Thursday, December 29, 2011

Moon probes to go into orbit this weekend

News of science:
NASA's twin GRAIL spacecraft will be placed into orbit around the moon over the New Year weekend, in preparation for their mission to study its composition and gravity field.
GRAIL-A will be placed into orbit at 1:21 pm PST on December 31, with GRAIL-B following the next day at 2:05 pm PST.
Both orbiters will approach the moon from the south, flying near the lunar south pole. A roughly 40-minute insertion burn will place each orbiter into a near-polar, elliptical orbit with a period of 11.5 hours.
"Our team may not get to partake in a traditional New Year's celebration, but I expect seeing our two spacecraft safely in lunar orbit should give us all the excitement and feeling of euphoria anyone in this line of work would ever need," says David Lehman, project manager for GRAIL at NASA's Jet Propulsion Laboratory (JPL).
Over the next few weeks, a series of burns will cut this orbital period down to just under two hours.
"This mission will rewrite the textbooks on the evolution of the moon," says Maria Zuber, GRAIL principal investigator from MIT.
"Our two spacecraft are operating so well during their journey that we have performed a full test of our science instrument and confirmed the performance required to meet our science objectives."

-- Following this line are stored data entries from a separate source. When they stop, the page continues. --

/-- R76 to R79, R83, R84, R88 to R95, R163, R164, R401, R415, R420: the controllers serve and hold requests under encryption
and tags, open and close rows, scrub, enter and leave their thermal holds, measure margins, retrain and repair lanes; the end
of training moves the module to stage 2. -/
def Obligations.HbmControllersAct : Prop :=
  ∀ (s : State), tabWf Hbm.reset s.hbms = true →
    let k := s.arg.a
    let b := s.arg.b
    let x := getHbm s k
    let put (t : State) (y : Hbm) : State := { t with hbms := tabPut Hbm.reset t.hbms k y }
    let mc (t : State) : State := logEv { t with extstat := t.extstat ||| 2 } evMcstat
    (∀ r, s.arg.req = some r → lineDev r.line = s.dev → isData (offOf (r.line * 128)) = true →
      (stackOf s.ilv (offOf (r.line * 128))).1 = k → trained s = true →
      let sa := (stackOf s.ilv (offOf (r.line * 128))).2
      let owned := ownState (getCoh s r.line).dir.st
      let here : Nat := r.line * 128
      (requestHeld s k r = true → exec .hbmRequest s = .next (put s { x with waiting := x.waiting ++ [⟨r, .nothing⟩] })) ∧
      (requestHeld s k r = false → tabWf none x.openRows = true → ∃ t, exec .hbmRequest s = .next t ∧
        tabGet none (getHbm t k).openRows (bankOf sa) = (if r.lr then none else some (rowOf sa, s.mtime)) ∧
        (r.op = .read → t.hbm = s.hbm ∧ t.tags = s.tags ∧
          (r.err = 1 → (getHbm t k).ce = Nat.min (x.ce + 1) (2 ^ 32 - 1)) ∧
          (r.err = 2 → r.line ∈ t.badGran ∧ (getHbm t k).ue = true) ∧
          (owned = true → t.mem = s.mem ∧ t.poison = s.poison) ∧
          (owned = false → ∀ d ok, unsealLine s r.td r.line (lineData s.hbm r.line) (tabGet 0 s.tags (tagPlace s r.line)) = (d, ok) →
            t.mem = writeBytes s.mem here 128 d.toNat ∧ (r.err = 2 ∨ ok = false → r.line ∈ t.poison))) ∧
        (r.op = .write →
          (Memory.wf s.hbm = true → readBytes t.hbm here 128 = (sealLine s r.td r.line r.data).1.toNat) ∧
          (tabWf 0 s.tags = true → r.td ≠ 0 → tabGet 0 t.tags (tagPlace s r.line) = (sealLine s r.td r.line r.data).2) ∧
          (r.poison = true ↔ r.line ∈ t.badGran) ∧
          (owned = true → t.mem = s.mem) ∧
          (owned = false → Memory.wf s.mem = true → readBytes t.mem here 128 = r.data.toNat) ∧
          (owned = false → (r.poison = true ↔ r.line ∈ t.poison))))) ∧
    -- what waited is served in the order of arrival; a hinted access leaves its precharge to the last one of its row
    (let v := put s { x with waiting := [] }
     (∀ r, x.waiting = [r] → requestHeld s k r.req = false → acceptWaiting s k = wakeCommands (serveWaiting v k r)) ∧
     (∀ r q, x.waiting = [r, q] → requestHeld s k r.req = false → requestHeld s k q.req = false →
       (r.req.lr = false ∨ sameRow v r.req q.req = false →
         acceptWaiting s k = wakeCommands (serveWaiting (serveWaiting v k r) k q)) ∧
       (r.req.lr = true → sameRow v r.req q.req = true → acceptWaiting s k = wakeCommands (serveWaiting (serveWaiting v k
         { r with req := { r.req with lr := false } }) k { q with req := { q.req with lr := true } }))) ∧
     (∀ r, x.waiting = [r] → requestHeld s k r.req = true → acceptWaiting s k = wakeCommands (put s { x with waiting := [r] }))) ∧
    (∀ (k : Nat) (r : Waiting), let l := r.req.line
      (r.req.op ≠ .read ∨ r.owed ≠ .nothing ∨ (getCoh s l).queue = [] →
        serveWaiting s k r = homeGo (settleOwed (serveHbm s k r.req) l r.owed) l) ∧
      (r.req.op = .read → r.owed = .nothing → ∀ t q, (getCoh s l).queue = t :: q →
        serveWaiting s k r = homeGo (modCoh s l fun c => { c with queue := { t with hint := if r.req.lr then 3 else 0 } :: q }) l)) ∧
    (∀ row t0, tabGet none x.openRows b = some (row, t0) →
      (t0 + 100 ≤ s.mtime → exec .rowIdleClose s = .next (put s { x with openRows := tabPut none x.openRows b none })) ∧
      (s.mtime < t0 + 100 → exec .rowIdleClose s = .next s)) ∧
    (exec .bankRefresh s = .next (put s { x with openRows := tabPut none x.openRows b none })) ∧
    -- the scrubber
    (x.period ≠ 0 → stackHeld x = false → (tabGet Chan.reset x.chans (b / 2)).hold = false → pcOf (x.pos * 128) = b →
      ((∀ e, tabGet none x.scrub b = some e → e.write = false) → ∃ t y, exec .scrubRead s = .next t ∧ y = getHbm t k ∧
        y.pos = (x.pos + 1) % 2 ^ 29 ∧ y.scrubAt = s.mtime + scrubInterval x.period ∧ y.scrub = tabPut none x.scrub b (some ⟨x.pos, s.arg.c != 0, s.arg.c == 2⟩) ∧
        (s.arg.c = 1 → y.ce = Nat.min (x.ce + 1) (2 ^ 32 - 1)) ∧
        (s.arg.c = 2 → y.ue = true ∧ y.ues = Nat.min (x.ues + 1) (2 ^ 32 - 1) ∧ t.extstat = s.extstat ||| 2) ∧
        t.mem = s.mem ∧ t.hbm = s.hbm ∧ t.poison = s.poison) ∧
      (∀ e, tabGet none x.scrub b = some e → e.write = true → exec .scrubRead s = .next s)) ∧
    (∀ e, tabGet none x.scrub b = some e →
      (e.write = true → ∃ t, exec .scrubWrite s = .next t ∧ t.mem = s.mem ∧ t.hbm = s.hbm ∧
        (getHbm t k).scrub = tabPut none x.scrub b (some { e with write := false }) ∧
        t.badGran = if e.poison then setInsert s.badGran (granuleMark s k e.gran) else s.badGran) ∧
      (e.write = false → exec .scrubWrite s = .next s)) ∧
    -- thermal holds
    (∃ y, exec .criticalTempAssert s = .next (after (announce (put s y) evThermal 7 k) 0 (.selfRefreshEnter, { a := k })) ∧
      y.crit = true ∧ y.scrub = [] ∧ y.openRows = x.openRows) ∧
    (x.crit = true → x.selfRef = false → ∃ t, exec .selfRefreshEnter s = .next t ∧
      getHbm t k = { x with selfRef := true, thold := true, catt := true } ∧ t.extstat = s.extstat ||| 2 ∧
      (∀ d ∈ t.dogs, d.2.asid.isSome = true → d.2.stopped.isSome = true)) ∧
    (exec .criticalTempDeassert s = .next (after (put s { x with crit := false, exitAt := some (s.mtime + 1000000) }) 1000000
      (.selfRefreshExit, { a := k }))) ∧
    (∀ t0, s.arg.flag = false → x.exitAt = some t0 → t0 ≤ s.mtime → x.crit = false → ∃ t,
      exec .selfRefreshExit s = .next (after t 2000 (.selfRefreshExit, { a := k, flag := true })) ∧ t.mem = s.mem ∧
      (getHbm t k).selfRef = false ∧ (getHbm t k).exitAt = none ∧ (getHbm t k).thold = x.thold ∧
      (tabWf Chan.reset x.chans = true → ∀ c, c < 32 → (tabGet Chan.reset (getHbm t k).chans c).hold = true)) ∧
    (s.arg.flag = true → x.crit = false → x.selfRef = false → ∃ y t,
      exec .selfRefreshExit s =
        .next (((List.range 32).filter fun c => (tabGet Chan.reset x.chans c).trainReq).foldl
          (fun s c => after s 0 (two .retrainingHold k c)) (acceptWaiting t k)) ∧
      t.hbms = (put s y).hbms ∧ y.thold = false ∧ y.waiting = x.waiting ∧
      (tabWf Chan.reset x.chans = true → ∀ c, c < 32 →
        tabGet Chan.reset y.chans c = { tabGet Chan.reset x.chans c with hold := false })) ∧
    (∀ i, i = .hbmThrottle ∨ i = .hbmThrottleEnd →
      let v := put s { x with temp := b % 256, halved := decide (85 < b) }
      (95 ≤ b → x.crit = false → exec i s = .next (after v 0 (.criticalTempAssert, { a := k }))) ∧
      (b < 95 → x.crit = true → exec i s = .next (after v 0 (.criticalTempDeassert, { a := k }))) ∧
      ((95 ≤ b ↔ x.crit = true) → exec i s = .next v)) ∧
    -- margins, retraining, repair
    (∀ e, s.arg.eyes = [e] → e.lane < 64 → tabWf Lane.reset x.lanes = true → tabWf Chan.reset x.chans = true →
      ∃ t y, exec .marginMeasure s = .next t ∧ y = getHbm t k ∧ t.mem = s.mem ∧
        (tabGet Lane.reset y.lanes (128 * b + e.lane)).width = e.width ∧
        (tabGet Lane.reset y.lanes (128 * b + e.lane)).height = e.height ∧
        (tabGet Lane.reset y.lanes (128 * b + e.lane)).spare = (tabGet Lane.reset x.lanes (128 * b + e.lane)).spare ∧
        y.marg = (x.marg || decide (e.width < x.mth)) ∧ (x.mth ≤ e.width → t = put s y) ∧
        (e.width < x.mth → t.extstat = s.extstat ||| 2) ∧
        (e.width < x.mth → x.auto = true → (tabGet Chan.reset y.chans b).trainReq = true)) ∧
    (exec .chstatTrainreq s = .next (after (put s { x with
      chans := tabMod Chan.reset x.chans b fun y => { y with trainReq := true } }) 0 (two .retrainingHold k b))) ∧
    (s.arg.flag = false →
      ((tabGet Chan.reset x.chans b).trainReq = true → (tabGet Chan.reset x.chans b).hold = false → stackHeld x = false → ∃ t y,
        exec .retrainingHold s = .next (after t 2000 (.retrainingHold, { a := k, b := b, flag := true })) ∧ y = getHbm t k ∧
        t.mem = s.mem ∧ (∀ e ∈ y.scrub, e.1 / 2 ≠ b) ∧
        (tabWf Chan.reset x.chans = true → (tabGet Chan.reset y.chans b).hold = true ∧
          (tabGet Chan.reset y.chans b).trainReq = false)) ∧
      ((tabGet Chan.reset x.chans b).trainReq = false ∨ (tabGet Chan.reset x.chans b).hold = true ∨ stackHeld x = true →
        exec .retrainingHold s = .next s)) ∧
    (s.arg.flag = true →
      let ended := acceptWaiting (put s { x with chans := tabMod Chan.reset x.chans b fun y => { y with hold := false } }) k
      exec .retrainingHold s = .next (if (tabGet Chan.reset x.chans b).trainReq then after ended 0 (two .retrainingHold k b)
        else ended)) ∧
    (∀ lane old, (tabGet Lane.reset x.lanes (128 * b + lane)).spare = old →
      let free := (List.range 8).find? fun i => !(usedSpares x b).contains i
      (∀ sp, free = some sp → repairLane k b s lane = mc (put s { x with
        lanes := tabMod Lane.reset x.lanes (128 * b + lane) fun y => { y with spare := sp }
        chans := tabMod Chan.reset x.chans b fun y => { y with
          spused := y.spused + 1, worn := if old < 8 then setInsert y.worn old else y.worn }
        repair := true })) ∧
      (free = none → ∃ w, (repairLane k b s lane).retired = s.retired ++ [⟨w, s.mtime⟩] ∧
        (getHbm (repairLane k b s lane) k) = { x with spout := true })) ∧
    (s.stage = 1 → Memory.wf s.hbm = true → ∃ t, exec .trainingEnd s = .next t ∧ t.stage = 2 ∧ t.memLock = true ∧
      t.mem = s.mem ∧ t.poison = s.poison ∧
      (∀ l, let td := tabGet 0 s.lineTd l
        let low := lineDev l = s.dev ∧ offOf (l * 128) < 0x6000000
        -- a line without trust domain or poison is written as it stands
        (td = 0 → l ∉ s.poison → tabWf 0 s.lineTd = true → Memory.wf s.mem = true → ∀ a, a / 128 = l →
          (∀ v, (a, v) ∈ s.mem → low → readByte t.hbm a = v) ∧
          ((∀ v, (a, v) ∉ s.mem) → readByte t.hbm a = readByte s.hbm a)) ∧
        -- another one is sealed, and marked where it is poisoned
        (td ≠ 0 ∨ l ∈ s.poison → low →
          readBytes t.hbm (l * 128) 128 = (sealLine s td l (lineData s.mem l)).1.toNat ∧ (l ∈ t.badGran ↔ l ∈ s.poison)))) ∧
    (s.stage ≠ 1 → exec .trainingEnd s = .next s)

The probes have taken the long way round to reach the moon. Rather than the three-day trip the Apollo crews experienced, the GRAIL ships have taken some three months and covered more than 2.5 million miles.
When the science phase of the mission begins in March 2012, the two GRAILs will be in a near-polar, near-circular orbit about 34 miles above the surface.
The two spacecraft will transmit radio signals precisely defining the distance between them as they orbit the moon. As they fly over areas of greater and lesser gravity, caused both by visible features such as mountains and craters and by masses hidden beneath the lunar surface, they will move slightly toward and away from each other.
An instrument aboard each spacecraft will measure the changes in their relative velocity very precisely, and the data will be used to produce a high-resolution map of the moon's gravitational field.